3 Remoting and Novelty Introduced Features

In order to fit the GPGPU/x86/ARM application into our generic virtualization system, the back-end on the x86 machine directly connected to the GPU based accelerator device and the front-end on the ARM board(s) using the GVirtuS tcp/ip based communicator have been mapped. GVirtuS as NVIDIA CUDA remoting and virtualization tool achieves good results in terms of performances and system transparency.

CUDA applications are executed on the ARM board through the GVirtuS front-end. Thanks to the GVirtuS architecture, the front-end is the only component needed on the guest side. This component acts as a transparent virtualization tool giving to a simple and inexpensive ARM board the illusion to be directly connected to one or more high-end CUDA enabled GPGPU devices.

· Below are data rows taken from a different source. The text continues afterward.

/-- The record of a lane after each change (R220 to R225). -/
def locking (x : Lane) : Lane := { x with locked := true, fell := none, down := 0 }
def entering (tick cyc : Nat) (x : Lane) : Lane :=
  { x with answers := 0, rtd := 0, ident := none, identTick := tick, miss := 0, trainAt := cyc, sets := 0 }
def falling (tick cause : Nat) (x : Lane) : Lane :=
  { x with fell := if 3 ≤ cause then some tick else none, down := cause, ident := none, miss := 0 }
def resting (x : Lane) : Lane := { x with fell := none, down := 0, ident := none, miss := 0 }
def answered (rtd : Nat) (x : Lane) : Lane := { x with answers := x.answers + 1, rtd := if x.answers % 64 = 0 then rtd else max x.rtd rtd }
/-- The training sets that the lane has sent by now, one in 64 ns from its entry to TRAIN (R222), and the state once they
have left. -/
def setsBy (s : State) (x : Lane) : Nat := (fcycOf s - x.trainAt) * 125 / 192 / 64 + 1
def sent (s : State) (n l : Nat) : State :=
  let x := laneOf s n l
  if x.sets < setsBy s x then
    { s with out := .trainSets n l x.sets (setsBy s x - x.sets) :: s.out,
             bl := { s.bl with lanes := storeSet Lane.reset s.bl.lanes (2 * n + l) { x with sets := setsBy s x } } }
  else s
/-- The answer echoes the port, its lane and the STAMP of a set that has been sent (R222). -/
abbrev Echo (s : State) (n l : Nat) (pl stamp : Byte) : Prop :=
  pl.toNat = n + 128 * l ∧ (256 ≤ (laneOf (sent s n l) n l).sets ∨ stamp.toNat < (laneOf (sent s n l) n l).sets)
def idSeen (r : Option (List Byte)) (x : Lane) : Lane := { x with ident := r }
/-- A lane enters LOCK; entries after its first are counted (R225). -/
abbrev Locks (s t : State) (n l : Nat) : Prop :=
  LaneTo s t n l 1 (locking (laneOf s n l)) [rBLn_RETRAIN n] ∧
  t.fld (fRetrain n l) = (if (laneOf s n l).locked then satInc 8 (s.fld (fRetrain n l)) else s.fld (fRetrain n l))
/-- A lane falls to DOWN with a cause (R221). -/
abbrev Falls (s t : State) (n l c : Nat) (own : List Nat) : Prop :=
  LaneTo s t n l 0 (falling (tickNo s) c (laneOf s n l)) own ∧ t.fld (fCause n l) = c
/-- A received identity frame that is valid in this tick (R224, R230). -/
abbrev IdFrame (s : State) (f : RxFrame) (r : List Byte) : Prop :=
  rxGood f 0xA5 = true ∧ rxSeq s f = true ∧ rxTime f = true ∧ identOf f = some r
/-- A port with lane `l` in state `st`, its link page free to work. -/
abbrev LaneIs (s : State) (n l st : Nat) : Prop := frozen s (blLink n) = false ∧ laneSt s n l = st

/-- The words of the identity record of a port (R224). -/
abbrev IdStored (t : State) (n : Nat) (r : List Byte) : Prop := ∀ m : Fin 16, t.rd (rBLn_IDi n m.val) = BitVec.ofNat 32 (numAt r (4 * m.val) 4)
/-- The registers of the identity record. -/
def idRegs (n : Nat) : List Nat := (List.range 16).map (rBLn_IDi n)

/-- Of the Brine's lanes only those of port `n` may have changed, and nothing else of the Brine. -/
abbrev PortLanes (s t : State) (n : Nat) : Prop :=
  (∀ k, k / 2 ≠ n → storeGet Lane.reset t.bl.lanes k = storeGet Lane.reset s.bl.lanes k) ∧ t.bl.ports = s.bl.ports ∧
  t.bl.closed = s.bl.closed ∧ RegsEv s t [rBLn_LSTAT n] [blLink n] ∧ Kept s { t with bl := s.bl }

/-- The LSTATUS, SOFT and EOFT of a landing record for a frame with good lanes `va` and `vb` (R234, R236). -/
def landStatus (s : State) (n : Nat) (a b : Option RxFrame) (f : RxFrame) : Nat :=
  let va := laneValid s n 0 a
  let vb := laneValid s n 1 b
  1 + 2 * b2n (!va) + 4 * b2n va + 8 * b2n vb + Nat.lor (errBits s n a b) (s.port n).lbits +
    64 * b2n (va && vb && (a.map fun x => x.bytes) != (b.map fun x => x.bytes)) + 256 * (f.soft.toNat % 256) + 65536 * (f.eoft.toNat % 512)
/-- The port's record after a valid frame, and after a tick without one. -/
def framed (tick : Nat) (bs : List Byte) (p : BPort) : BPort :=
  { p with last := some bs, lastTick := tick, valid := tick + 1, noted := tick + 1, lbits := 0, pvalid := p.valid, plast := p.last }
def noted (tick : Nat) (p : BPort) : BPort := { p with noted := tick + 1, lbits := 0 }
def errSeen (e : Nat) (p : BPort) : BPort := { p with lbits := Nat.lor p.lbits e }
/-- The frame used: lane A's when it is valid, else lane B's (R236). -/
abbrev Used (s : State) (n : Nat) (a b : Option RxFrame) (f : RxFrame) : Prop :=
  (laneValid s n 0 a = true ∧ a = some f) ∨ (laneValid s n 0 a = false ∧ laneValid s n 1 b = true ∧ b = some f)
/-- The port is on, its pages are free to work, and no frame of this tick has been judged. -/
abbrev PortOpen (s : State) (n : Nat) : Prop :=
  frozen s (blTrans n) = false ∧ linkEn s n = true ∧ s.tb.started = true ∧ (s.port n).noted ≠ tickNo s + 1
/-- The registers of port `n` that a tick's frame writes. -/
def frameRegs (n : Nat) : List Nat :=
  [rBLn_TSTAT n, rBLn_SMISS n, rBLn_SMISSTOT n, rBLn_LASTOK n, rBLn_LASTOK n + 1, rBLn_ARRIVE n, rBLn_LEASE n, rBLn_ERRA n, rBLn_ERRB n, fRK_MAXLAT.key]
/-- A frame of the Rake's rules that none is evaluated in (R264). -/
abbrev RakeOff (s : State) : Prop := s.rk.enEff = false
/-- The first byte at which port `n`'s record of this tick lands (R234). -/
def landAt (s : State) (n : Nat) : Nat := blBase s n + 0x80 * (tickNo s % 2)
/-- No remap touches the landing area (R115). -/
abbrev PlainLand (s : State) (n len : Nat) : Prop := landAt s n + len ≤ salSize

/-- Rule `k` alone is valid in the ACTIVE bank, it belongs to port `n`, reads well and is static, acts on its own phase, and
the Rake runs (R257, R259, R264). -/
abbrev OneRule (s : State) (n k : Nat) : Prop :=
  s.rk.enEff = true ∧ frozen s rkPg = false ∧ s.rk.ueRule = [] ∧ s.rk.uePhase = [] ∧ s.rk.dynUe = [] ∧
  n * 64 ≤ k ∧ k < n * 64 + 64 ∧ s.rk.rules = [(4096 * actBank s + k, storeGet 0 s.rk.rules (4096 * actBank s + k))] ∧
  rkValid (ruleOf s (actBank s) k) = true ∧ rkDyn (ruleOf s (actBank s) k) = false ∧ rkScope (ruleOf s (actBank s) k) = 0
/-- Its count after the tick, from whether its condition holds (R260). -/
def countAfter (s : State) (k : Nat) (h : Bool) : Nat :=
  if h then min (storeGet 0 s.rk.cnt k + 1) (rkPersist (ruleOf s (actBank s) k) + 1) else 0
def mask1 (s : State) (act p k : Nat) (on : Bool) (l : List (Nat × Nat)) : Nat :=
  if on ∧ rkLatch (ruleOf s (actBank s) k) = true ∧ rkAct (ruleOf s (actBank s) k) = act then
    Nat.lor (storeGet 0 l p) (rkAmask (ruleOf s (actBank s) k)) else storeGet 0 l p

/-- What the Rake holds of the other rules and phases is as before. -/
abbrev OtherRules (s t : State) (k : Nat) : Prop :=
  (∀ m, m ≠ k → storeGet 0 t.rk.cnt m = storeGet 0 s.rk.cnt m ∧ storeGet false t.rk.trip m = storeGet false s.rk.trip m) ∧
  (∀ p, p ≠ k / 8 → storeGet 0 t.rk.lmin p = storeGet 0 s.rk.lmin p ∧ storeGet 0 t.rk.lalt p = storeGet 0 s.rk.lalt p ∧
    storeGet 0 t.rk.lsafe p = storeGet 0 s.rk.lsafe p) ∧
  { t.rk with cnt := s.rk.cnt, trip := s.rk.trip, lmin := s.rk.lmin, lalt := s.rk.lalt, lsafe := s.rk.lsafe, posted := s.rk.posted } = s.rk

/-- The port latches its buffer and lease at the close of the command area (R239, R244). -/
abbrev Latches (s : State) (n : Nat) : Prop := linkEn s n = true ∧ s.tb.started = true ∧ frozen s (blTrans n) = false
def bufAt (s : State) (n : Nat) : Nat := blBase s n + 0x100 + 0x40 * (tickNo s % 2)
def latchedPort (s : State) (n : Nat) (b : Option (List Byte)) (p : BPort) : BPort :=
  { p with buf := b, latched := tickNo s + 1, latLop := p.lop, lopNew := false, latEpoch := s.fld (fBLn_LEASE_EPOCH n),
           latArmed := s.flag (fBLn_LEASE_ARMED n), latStop := s.flag (fBLn_LEASE_STOP n) }
/-- The bytes of a command frame: type, tick, epoch, operation, the buffer's mode byte, TKLEN, the 48 bytes of the phase blocks,
and the CRC (R237). -/
def cmdBytes (s : State) (bs : List Byte) (lop epoch : Nat) (blocks : List Byte) : List Byte :=
  let body := bytesOfNat 1 0xC3 ++ bytesOfNat 1 (tickNo s) ++ bytesOfNat 2 epoch ++ bytesOfNat 1 lop ++
    bytesOfNat 1 (numAt bs 48 1 % 8) ++ bytesOfNat 2 (tkLen s) ++ blocks
  body ++ bytesOfNat 4 (crc32 body)
/-- What the two lanes send, newest first: an ACTIVE lane the operation, one in IDENT a frame with LOP 5 (R237, R244). -/
def sends (s : State) (n lop epoch : Nat) (bs blocks : List Byte) : List Out :=
  let idE := if (s.port n).latArmed then (s.port n).latEpoch else 0
  let one := fun l : Nat =>
    if laneSt s n l = 4 then [Out.cmdFrame n l (tickNo s) (cmdBytes s bs lop epoch blocks)]
    else if laneSt s n l = 3 then [Out.cmdFrame n l (tickNo s) (cmdBytes s bs 5 idE blocks)] else []
  one 1 ++ one 0
/-- A frame is due from port `n`, and its page is free to work. -/
abbrev SendDue (s : State) (n : Nat) (bs : List Byte) : Prop :=
  frozen s (blTrans n) = false ∧ linkEn s n = true ∧ s.tb.started = true ∧ (s.port n).latched = tickNo s + 1 ∧ (s.port n).sent ≠ tickNo s + 1 ∧
  s.flag fRST_STAT_FRAMEHOLD = false ∧ s.pwr.logic = none ∧ (laneUp s n 0 = true ∨ laneUp s n 1 = true) ∧
  (s.port n).buf = some bs ∧ bs.length = 64 ∧ relaying s n = false ∧ (s.port n).latStop = false
/-- No source of R263 overrides a field of the port's phases in this tick. -/
abbrev Unforced (s : State) (n : Nat) : Prop :=
  (s.port n).tMask = [] ∧ ∀ l : Fin 8, ovrOf s (8 * n + l.val) (tickNo s) 0 = ⟨0, 0, 0, 0, false⟩
/-- The port's record once the frame has left. -/
def sentPort (tick : Nat) (clear : Bool) (blocks : List Nat) (povr : List (Nat × Nat)) (p : BPort) : BPort :=
  { p with lop := if clear ∧ p.lopNew = false then 0 else p.lop, sent := tick + 1, blocks := blocks, tMask := [], tUsed := p.tMask, povr := povr }
/-- The eight phase blocks of a buffer. -/
def blocksOf (bs : List Byte) : List Nat := (List.range 8).map fun l => numAt bs (6 * l) 6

The diagram (Fig. 2) shows the computing architecture (ARM, x86_64) and the acceleration model (CUDA, OpenCL) independence. GVirtuS currently supports a growing subset of NVIDIA CUDA features. Thanks to the GVirtuS modular design, some new features have been developed, such as the GPU scheduling.

3.1 Unified Virtual Addressing (UVA) Management

The unified memory, introduced with CUDA version 6.x. simplifies the programming model by enabling applications to access CPU and GPU memory without the need to manually copy data from one to the other, and makes it easier to add support for GPU acceleration in a wide range of programming languages. When there is no distinction between a host and device pointer, CUDA runtime can identify where the data are stored and the correct value of the pointer. Essentially, in a unified virtual address any space allocated through the cudaMalloc, cudaMallocManaged, cudaHostAlloc or cudaMallocHost functions is mapped in a single unified space. As a consequence, for example, the direction of the copy in a cudaMemcpy function becomes obsolete so it is replaced by cudaMemcpyDefault. To support these features in GVirtuS, maps and lists have been used (Fig. 3).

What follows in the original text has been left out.